Meet the 3 women who created New York’s Black Women’s March
The Black Women's March held its first official event in June.
Caroline Gombe, 40, is one of the founders of the New York Black Women’s March. Gombe attended the George Floyd protests in New York a few days after they started, and she felt that the “walking and chanting” had a healing effect on her.
While helping out by distributing water to fellow protestors, handing out masks, and dispensing hand sanitizer, she realized that the fight for racial justice and equality did not address Black women’s issues specifically, and when she mentioned the void someone suggested that she take it upon herself to organize a women’s march.
An event planner by profession, Gombe said, “I went around asking African American women there if they would like to start a women’s march. I wanted to create a platform for Black women to put their problems, issues, solutions, ideas and struggles on the table and start building together.”
After Kimberly Bernard, 31 and Monik Walters, 22 joined forces with Gombe, the Black Women’s March held its first official event in June at Herbert Von King Park in Brooklyn.
Invited by Bernard, Chivona Newsome, co-founder of Black Lives Matter of Greater New York, and Kristin Richardson Jordan, a candidate for a New York City Council seat, spoke at the debut event.
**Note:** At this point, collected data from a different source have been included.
theorem test_witness_FaultedCoreMakesNoStep :
    (∀ l, (faulted l).fault = .unimplementedOpcode 0x38#8 ∧ (faulted l).schedule = l) ∧
      step (faulted []) = .fault (.coreFaulted 0x38#8) ∧ step (faulted [.core]) = .fault (.coreFaulted 0x38#8) ∧
      observe (fun t => (t.fault, t.interruptRequest)) (step (faulted [.requestInterrupt])) =
        some (.unimplementedOpcode 0x38#8, true) ∧
      observe State.fault (step (faulted [.reset])) = some .none := by
  refine ⟨fun _ => ⟨rfl, rfl⟩, ?_⟩
  and_intros <;> rfl
theorem test_witness_ScheduledTurnIsTaken :
    observe State.schedule (step { startAt [0xC1] with schedule := [.core, .reset] }) = some [.reset] ∧
      observe State.schedule (step (startAt [0xC1])) = some [] ∧
      observe State.schedule (step (faulted [.requestInterrupt, .reset])) = some [.reset] ∧
      observe State.schedule (step (faulted [.reset, .core])) = some [.core] := by and_intros <;> rfl
theorem test_witness_ResetReplacesTheCore : (faulted [.reset, .core]).schedule = .reset :: [.core] := by rfl
theorem test_witness_StoppedCoreWakesOnlyByRequest :
    ∃ t, step { State.reset with script := [⟨none, true⟩] } = .next t ∧
      State.run { State.reset with script := [⟨none, true⟩] } = .stopped ∧ t.run = .running := ⟨_, rfl, rfl, rfl⟩
theorem test_witness_InstructionsKeepAPendingRequest :
    (∃ t, exec .lab { start [] with interruptRequest := true } = .next t ∧
      State.interruptRequest { start [] with interruptRequest := true } = true) ∧
    observe State.interruptRequest (step { startAt [] with interruptRequest := true, script := answers 2 0xC1 }) = some false ∧
    observe State.interruptRequest (step { faulted [.reset] with interruptRequest := true }) = some false :=
  ⟨⟨_, rfl, rfl⟩, rfl, rfl⟩
theorem test_witness_EveryTransactionIsTracedOnce :
    ∃ t, step { startAt [0x47] with script := answers 5 0x5A } = .next t ∧ t.script = [] ∧ t.trace.length = 8 := ⟨_, rfl, rfl, rfl⟩
theorem test_witness_RunningStepHasThreeToElevenTransactions :
    (startAt [0x44]).coresTurn = true ∧ (startAt [0x44]).fault = .none ∧ (startAt [0x44]).run = .running ∧
      observe (fun t => t.trace.length) (step (startAt [0x44])) = some 11 ∧
      observe (fun t => t.trace.length) (step (startAt [0x03])) = some 5 ∧
      observe (fun t => t.trace.length) (step (startAt [0x23])) = some 3 := by and_intros <;> rfl
theorem test_witness_StepKeepsLegalStates : (startAt [0xFB]).Inv ∧ ∃ t, step (startAt [0xFB]) = .next t := ⟨by decide, _, rfl⟩
theorem test_witness_StoppedCoreKeepsProgramState :
    State.reset.run = .stopped ∧ ∃ t, coreStep State.reset = .next t := ⟨rfl, _, rfl⟩
theorem test_witness_MemoryChangesOnlyByWriteCycle :
    (∃ t, exec (.lmi 0xA5#8) (startAt []) = .next t ∧ t.mem ≠ (startAt []).mem ∧ (0x0211#14 : Address) ≠ (startAt []).memAddr) ∧
    (∃ t, step (startAt [0xFB]) = .next t ∧ t.mem = (startAt [0xFB]).mem.write 0x0210#14 0x44#8 ∧ t.mem ≠ (startAt [0xFB]).mem) ∧
    ∃ t, step { startAt [0xFB] with schedule := [.reset] } = .next t ∧ t.mem = (startAt [0xFB]).mem :=
  ⟨⟨_, rfl, by decide, by decide⟩, ⟨_, rfl, rfl, by decide⟩, ⟨_, rfl, rfl⟩⟩
theorem test_witness_OnlyFlagWritersChangeFlags :
    (∃ t, exec (.rrc 0#1) (start []) = .next t ∧ encode (.rrc 0#1) = [0x0A#8] ∧ t.flags.c ≠ (start []).flags.c) ∧
    (∃ t, exec .dcb { start [] with regs := ⟨0, 1, 0, 0, 0, 0, 0⟩ } = .next t ∧ encode .dcb = [0x09#8] ∧
      (t.flags.z, t.flags.s, t.flags.p) ≠ ((start []).flags.z, (start []).flags.s, (start []).flags.p)) :=
  ⟨⟨_, rfl, rfl, by decide⟩, ⟨_, rfl, rfl, by decide⟩⟩
theorem test_witness_OnlyCallsReturnsRestartsMoveTheIndex :
    (∃ t, exec (.cal 0#3 0x34#8 0x12#8) (start []) = .next t ∧ encode (.cal 0#3 0x34#8 0x12#8) = [0x46#8, 0x34#8, 0x12#8] ∧
      t.sp ≠ (start []).sp) ∧
    (∃ t, exec .rst_7 (start []) = .next t ∧ encode .rst_7 = [0x3D#8] ∧ t.sp ≠ (start []).sp) ∧
    (∃ t, exec (.ret 0#3) (start []) = .next t ∧ encode (.ret 0#3) = [0x07#8] ∧ t.sp ≠ (start []).sp) :=
  ⟨⟨_, rfl, rfl, by decide⟩, ⟨_, rfl, rfl, by decide⟩, ⟨_, rfl, rfl, by decide⟩⟩
theorem test_witness_ReadAfterWriteGivesTheByte : Memory.wf [(0x0210, 0x99#8), (0x3FFF, 0x01#8)] = true := by decide
theorem test_witness_WriteLeavesOtherBytes : (0x0211#14 : Address) ≠ 0x0210#14 := by decide
theorem test_witness_CanonicalMemoriesAreEqualData :
    Memory.wf [(0x0210, 0x99#8)] = true ∧ Memory.wf ((Memory.write [] 0x3FFF#14 0x00#8).write 0x0210#14 0x99#8) = true ∧
      ∀ a : Address, Memory.read [(0x0210, 0x99#8)] a = Memory.read ((Memory.write [] 0x3FFF#14 0x00#8).write 0x0210#14 0x99#8) a :=
  ⟨by decide, by decide, fun _ => rfl⟩
theorem test_witness_SubtractThenAddRestoresA :
    Reg.b ≠ .a ∧
    (∃ t u, exec (aluRegInstr .sub .b) (start []) = .next t ∧ exec (aluRegInstr .add .b) t = .next u ∧ t.regs.a = 0xEF#8) ∧
    (∃ t u, exec (.sui 0x12#8) (start []) = .next t ∧ exec (.adi 0x12#8) t = .next u ∧ t.regs.a = 0xFF#8) :=
  ⟨by decide, ⟨_, _, rfl, rfl, rfl⟩, ⟨_, _, rfl, rfl, rfl⟩⟩
theorem test_witness_CarryFormsWithCarryClear : (start []).flags.c = false := by rfl
theorem test_witness_IncrementAndDecrementKeepCarry : Reg.b ≠ .a ∧ Reg.l ≠ .a := by decide
theorem test_witness_StoreLeavesOtherBytes :
    (0x0211#14 : Address) ≠ BitVec.ofNat 14 ((start []).regs.h.toNat % 64 * 256 + (start []).regs.l.toNat) := by decide
theorem test_witness_CallKeepsOtherSlots : (0#3 : BitVec 3) ≠ (start []).sp + 1 := by decide
theorem test_witness_RestartPushesItsVector :
    ∃ t u, exec (rstInstr 5#3) (start []) = .next t ∧ exec (.ret 0#3) t = .next u ∧ u.pc = 0x0100#14 := ⟨_, _, rfl, rfl, rfl⟩
theorem test_witness_NestedPushesWrapAtEight : (List.replicate 7 (0x0200#14 : Address)).length = 7 := by decide
theorem test_witness_ForcedRestartSavesInterruptedAddress :
    let s : State := { startAt [0xC1] with interruptRequest := true, script := answers 2 0x0D, schedule := [.core, .reset] }
    s.coresTurn = true ∧ s.fault = .none ∧ s.run = .running ∧ s.interruptRequest = true ∧
      s.forcedOpcode = 0b00#2 ++ 1#3 ++ 0b101#3 := by and_intros <;> rfl
theorem test_witness_OutputDrivesAOnly : 8 ≤ (8#5 : BitVec 5).toNat ∧ 8 ≤ (31#5 : BitVec 5).toNat := by decide
theorem test_witness_MemoryIsWhatTheTraceWrote :
    (startAt [0xFB]).mem = Memory.replay (startAt [0xFB]).mem (startAt [0xFB]).trace ∧
    ∃ t, step (startAt [0xFB]) = .next t ∧ t.mem = (startAt [0xFB]).mem.write 0x0210#14 0x44#8 ∧
      t.mem = Memory.replay (startAt [0xFB]).mem t.trace := ⟨rfl, _, rfl, rfl, rfl⟩
theorem test_witness_ColdStartFromAnyState :
    let s : State := { faulted [.reset, .core] with script := ⟨none, true⟩ :: answers 2 0x0D }
    s.schedule = .reset :: [.core] ∧ State.coresTurn { s with schedule := [.core] } = true ∧ (s.replyAt 0).request = true ∧
      s.answerAt 3 (Config.freeOpcode (s.trace.length + 3)) = 0b00#2 ++ 1#3 ++ 0b101#3 := by and_intros <;> rfl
“We had these two powerful women,” Bernard said. “Our message was clear. Vote for women of color. Protect and respect Black and brown women.”
Weeks after the first march, community members and numerous others, including organizations led by Black women, approached Gombe, expressing interest in collaborating on the group’s next program.
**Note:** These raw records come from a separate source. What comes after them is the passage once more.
-- ==== Sys2Proof/Machine/State.lean ====
section
/-! DEFINITION. The state of PKC (10_state.md R20 to R38), the named reasons a step can stop, and reset (R280). -/

namespace Sys2Proof.Machine

open Sys2Proof.Config (Params)

/-- Why the machine stops with a fault. RACE is no reason here: it is state (GSTATUS.FAULT, R236) and the machine
goes on (log 16). -/
inductive Fault where
  /-- Raised by the sequencer alone: the agenda is empty, no port has a step, and some port is not IDLE (R261,
  R262: stuck, not final). Safe: the spec gives such a state no step until reset. -/
  | stuck
deriving DecidableEq, Repr

/-- Why the model gives no step. -/
inductive Refusal where
  /-- Raised by an arm of `exec` that has no meaning; no arm is left that does. Safe. -/
  | notModelled (mnemonic : String)
  /-- Raised by the host's MMIO: an access outside R65, which "has no meaning in the model". Safe. -/
  | hostAccess
  /-- Raised by the sequencer: an event names a port the instance does not have (log 17). Safe. -/
  | noSuchPort
deriving DecidableEq, Repr

/-- The error codes of R250. -/
inductive ErrCode where
  | noError | illegal | config | shape | empty | addr | slot | overlap | range | race
deriving DecidableEq, Repr

/-- STATUS as its fields (R26); bits 7:4 and 63:16 read as 0 and have no storage. -/
structure Status where
  busy : Bool
  waiting : Bool
  result : Bool
  overrun : Bool
  err : ErrCode
deriving DecidableEq, Repr

/-- GSTATUS as its fields (R21). -/
structure GStatus where
  cfgerr : Bool
  fault : Bool
deriving DecidableEq, Repr

/-- Where a port stands with its command (R27). -/
inductive Phase where
  | idle | issued | waiting | held
deriving DecidableEq, Repr

/-- A bank of eight operand registers: OP0..OP7 or LOP[0..7] (R24). -/
structure OpRegs where
  op0 : Word
  op1 : Word
  op2 : Word
  op3 : Word
  op4 : Word
  op5 : Word
  op6 : Word
  op7 : Word
deriving DecidableEq, Repr

/-- A command port: its registers (R23) and its hidden sequencing state (R27). -/
structure Port where
  status : Status
  op : OpRegs
  lop : OpRegs
  res0 : Word
  res1 : Word
  phase : Phase
  lcw : CmdWord
deriving DecidableEq, Repr

/-- The states of an accumulator slot (R31). -/
inductive AccState where
  | free | live | consumed
deriving DecidableEq, Repr

/-- An accumulator slot (R31). -/
structure AccSlot where
  state : AccState
  bytes : List Byte
deriving DecidableEq, Repr

/-- The states of a tensor view slot (R33). -/
inductive TvState where
  | free | live
deriving DecidableEq, Repr

/-- A tensor view slot (R33): `first` and `last` are the spec's `begin` and `end`. -/
structure TvSlot where
  state : TvState
  first : Word
  last : Word
  shape : List Nat
  stride : List Nat
deriving DecidableEq, Repr

/-- The states of a ring slot (R35). -/
inductive RbState where
  | free | live | poisoned
deriving DecidableEq, Repr

/-- The operating modes of a ring (R211). -/
inductive RbMode where
  | st | mt
deriving DecidableEq, Repr

/-- A ring slot (R35). An element of `ebytes` bytes is kept zero-extended. -/
structure RingSlot where
  state : RbState
  mode : RbMode
  parts : Nat
  epp : Nat
  ebytes : Nat
  store : List Word
  rd : Nat
  occ : Nat
  owner : Option Nat
deriving DecidableEq, Repr

/-- DMEM (R22) as its listed bytes; `Memory.blank` is what an unlisted address reads as. -/
abbrev Memory := List Host.Cell

/-- One event of the agenda: what moves next (R72, R257; log 1). -/
inductive Event where
  /-- Port `p` takes its step, if it has one. -/
  | port (p : Nat)
  /-- The host writes the low `8 * width` bits of `v` at an MMIO offset (R64). -/
  | write (offset width : Nat) (v : Word)
  /-- The host reads `width` bytes at an MMIO offset (R64). -/
  | read (offset width : Nat)
  /-- Reset is asserted (R280), with the DMEM contents the launch supplies (R22). -/
  | reset (image : List Host.Cell)
deriving DecidableEq, Repr

/-- The machine: the spec's state (R20), the instance's parameters (R8), and the model's own fields. -/
structure State where
  /-- The instance's parameters; no step changes them (log 5). -/
  cfg : Params
  gstatus : GStatus
  dmem : Memory
  ports : List Port
  accs : List AccSlot
  tvs : List TvSlot
  rbs : List RingSlot
  /-- The model's own: the port whose step is being taken (log 19). -/
  cur : Nat
  /-- The model's own: the events still to come, oldest first (log 1). -/
  agenda : List Event
  /-- The model's own: counts the steps taken by the free scheduler choice (log 2). -/
  tick : Nat
  /-- The model's own: counts the draws made (log 7). -/
  draws : Nat
  /-- The model's own: what the last host read returned (log 18). -/
  hostData : Word
deriving DecidableEq, Repr

/-- R26: every field of STATUS is 0 at reset. -/
def Status.reset : Status :=
  { busy := false, waiting := false, result := false, overrun := false, err := .noError }

/-- R24: OP0..OP7 and LOP are 0 at reset. -/
def OpRegs.reset : OpRegs :=
  { op0 := 0, op1 := 0, op2 := 0, op3 := 0, op4 := 0, op5 := 0, op6 := 0, op7 := 0 }

/-- A port after reset (R38). -/
def Port.reset : Port :=
  { status := Status.reset, op := OpRegs.reset, lop := OpRegs.reset, res0 := 0, res1 := 0, phase := .idle, lcw := 0 }

/-- A FREE accumulator slot (R31, R38). -/
def AccSlot.reset : AccSlot := { state := .free, bytes := [] }

/-- A FREE tensor view slot (R33, R38). -/
def TvSlot.reset : TvSlot := { state := .free, first := 0, last := 0, shape := [], stride := [] }

/-- A FREE ring slot (R35, R38). -/
def RingSlot.reset : RingSlot :=
  { state := .free, mode := .st, parts := 0, epp := 0, ebytes := 1, store := [], rd := 0, occ := 0, owner := none }

/-- The instance `p` right after reset, launched with the DMEM contents `mem` (R38, R280, R281). -/
def State.resetOf (p : Params) (mem : Memory) : State where
  cfg := p
  gstatus := { cfgerr := !p.hostLe, fault := false }
  dmem := mem
  ports := List.replicate p.nports Port.reset
  accs := List.replicate p.nacc AccSlot.reset
  tvs := List.replicate p.ntv TvSlot.reset
  rbs := List.replicate p.nrb RingSlot.reset
  cur := 0
  agenda := []
  tick := 0
  draws := 0
  hostData := 0

/-- The reference instance (R8) right after reset, launched with an all-zero DMEM (log 4, log 5). -/
def State.reset : State := State.resetOf Params.reference []

end Sys2Proof.Machine
end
On July 19, the combined organizations held a candlelight vigil dedicated to the memory of Black men and women who had lost their lives. Gwen Carr, the mother of Eric Garner was one of the honored speakers.
“Black Women’s March is an organization that’s part of the Black Lives Matter movement,” said Regine Shabazz, 26, an organizer who joined Black Women’s March this summer. “We have more visibility for Black women and more inclusivity, especially for Black trans women.”
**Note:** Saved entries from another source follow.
-- ==== Sys2Proof/Machine/Codec.lean ====
section
/-! DEFINITION. The codec: PACK and UNPACK (42_codec.md R130 to R154). -/

namespace Sys2Proof.Machine

/-! ### Encoding one element -/

/-- A field from an integer or DRAW (R133, R136). -/
def fieldOf (w k : Nat) : Option Int → Nat
  | some t => bitsOf w t
  | none => drawBits k w

/-- `fixedfield` (R133): the value scaled left by f, then cut to W bits. -/
def fixedField (D : Descriptor) (k : Nat) : LaneVal → Nat
  | .int v => fieldOf D.w k (some (v * 2 ^ D.fracBits))
  | .flt v => fieldOf D.w k (convScaled D.fracBits v)

/-- An F64 value as a binary32 pattern (R134): NaN draws a NaN, infinities keep their sign, a finite value rounds;
the sign of a zero made from a value with its sign bit set is free (log 9). -/
def f64Field (k : Nat) : FVal → Nat
  | .nan => drawNan32 k
  | .inf neg => 0x7F800000 + neg.toNat * 2 ^ 31
  | .fin neg mag exp =>
    let p := rneMag mag exp
    if neg then (if p = 0 then drawBits k 1 * 2 ^ 31 else p + 2 ^ 31) else p

/-- `f32field` (R134): an F32 lane keeps its pattern, every other lane converts by value. -/
def f32Field (L : LaneFmt) (k x : Nat) : Nat :=
  match L with
  | .f32 => x
  | .f64 => f64Field k (f64Val x)
  | L =>
    match laneValue L x with
    | .int v => rne32 v 0
    | .flt _ => 0

/-- `bipolarfield` (R135): 1 for +1, 0 for -1, any bit otherwise. -/
def bipolarField (k : Nat) : LaneVal → Nat
  | .int v => if v = 1 then 1 else if v = -1 then 0 else drawBits k 1
  | .flt (.fin neg mag exp) => if isOne mag exp then (if neg then 0 else 1) else drawBits k 1
  | .flt _ => drawBits k 1

/-- `intfield` (R136). -/
def intField (D : Descriptor) (k : Nat) : LaneVal → Nat
  | .int v => fieldOf D.w k (some v)
  | .flt v => fieldOf D.w k (convScaled 0 v)

/-- `enc(D, L, x)` with the k-th draw (R131). The fast path of R132 gives the same field. -/
def encField (D : Descriptor) (L : LaneFmt) (k x : Nat) : Nat :=
  match D.kind with
  | .fixed => fixedField D k (laneValue L x)
  | .float32 => f32Field L k x
  | .bipolar => bipolarField k (laneValue L x)
  | .uint => intField D k (laneValue L x)
  | .int => intField D k (laneValue L x)
  | .binary => intField D k (laneValue L x)
  | .ternary => intField D k (laneValue L x)
  | .reserved => 0

/-- The sum of F[i] * 2^(i*W): fields laid end to end with no padding (R139, R62). -/
def packSum (w : Nat) : List Nat → Nat
  | [] => 0
  | f :: fs => f + 2 ^ w * packSum w fs

/-- The fields F[0..n-1] of the lanes at src (R139); element i takes draw `s.draws + i` (log 7). -/
def packFields (s : State) (D : Descriptor) (L : LaneFmt) (src n : Nat) : List Nat :=
  (List.range n).map fun i => encField D L (s.draws + i) (memRead s.dmem (src + i * laneBytes L) (laneBytes L))

/-- PACK (R139, R140). -/
def execPack (fmt : LaneFmt) (d : DType) (s : State) : Host.Outcome State Fault Refusal :=
  checked s <| withDescriptor s d fun D =>
    let lb := laneBytes fmt
    let src := s.lop.op0.toNat
    let n := s.lop.op1.toNat
    let dst := s.lop.op2.toNat
    let nb := ceilDiv (n * D.w) 8
    if ¬ s.inRange src (n * lb) then failWith s .addr
    else if ¬ s.inRange dst nb then failWith s .addr
    else if 0 < n ∧ rangesMeet src (n * lb) dst nb then failWith s .overlap
    else
      let S := packSum D.w (packFields s D fmt src n)
      done { s with dmem := memWrite s.dmem dst nb S, draws := s.draws + n } true nb (8 * nb - n * D.w)

/-! ### Decoding one element -/

/-- `raw_i`: element i of the packed bytes from src on (R150). -/
def rawField (m : Memory) (src len w i : Nat) : Nat := memRead m src len / 2 ^ (i * w) % 2 ^ w

/-- The lane pattern of a field (R151, R153) in `outlane(D)`. -/
def decLane (D : Descriptor) (raw : Nat) : Nat :=
  let bits := 8 * laneBytes (outlane D)
  match D.kind with
  | .uint => raw
  | .binary => raw
  | .int => bitsOf bits (signed D.w raw)
  | .ternary => bitsOf bits (signed D.w raw)
  | .fixed => rne32 (signed D.w raw) (-D.fracBits)
  | .float32 => raw
  | .bipolar => bitsOf bits (if raw = 1 then 1 else -1)
  | .reserved => 0

/-- UNPACK (R149). -/
def execUnpack (d : DType) (s : State) : Host.Outcome State Fault Refusal :=
  checked s <| withDescriptor s d fun D =>
    let src := s.lop.op0.toNat
    let len := s.lop.op1.toNat
    let p := s.lop.op2.toNat
    let dst := s.lop.op3.toNat
    if len = 0 then failWith s .empty
    else if 7 < p then failWith s .shape
    else if (8 * len - p) % D.w ≠ 0 then failWith s .shape
    else
      let n := (8 * len - p) / D.w
      let lb := laneBytes (outlane D)
      if ¬ s.inRange src len then failWith s .addr
      else if ¬ s.inRange dst (n * lb) then failWith s .addr
      else if rangesMeet src len dst (n * lb) then failWith s .overlap
      else
        let lanes := (List.range n).map fun i => decLane D (rawField s.dmem src len D.w i)
        done (s.setMem (writeLanes s.dmem dst lb lanes)) true n (outlane D).code

end Sys2Proof.Machine
end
On July 26, a week after the candlelight vigil, the next Black Women’s March was held in Times Square, drawing hundreds of participants. According to NBC News, the majority of speeches delivered at the event focused on eliminating systems and policies that keep Black women and girls caught up in the criminal justice system.
“There are schools that function as entrees to detention centers, where armed police outnumber teachers, and unaffordable health care, leaving Black women vulnerable to heart disease and cancer,” Bernard said.
After the speeches, the peaceful protestors marched from 42nd Street to Harlem and were protected by a squad of bicyclists that formed a protective barrier between the protestors and traffic along the FDR Drive.
Two weeks after the Time Square event, the group organized a march in honor of Breonna Taylor. That march began in Central Park and snaked over to Henry Hudson Parkway.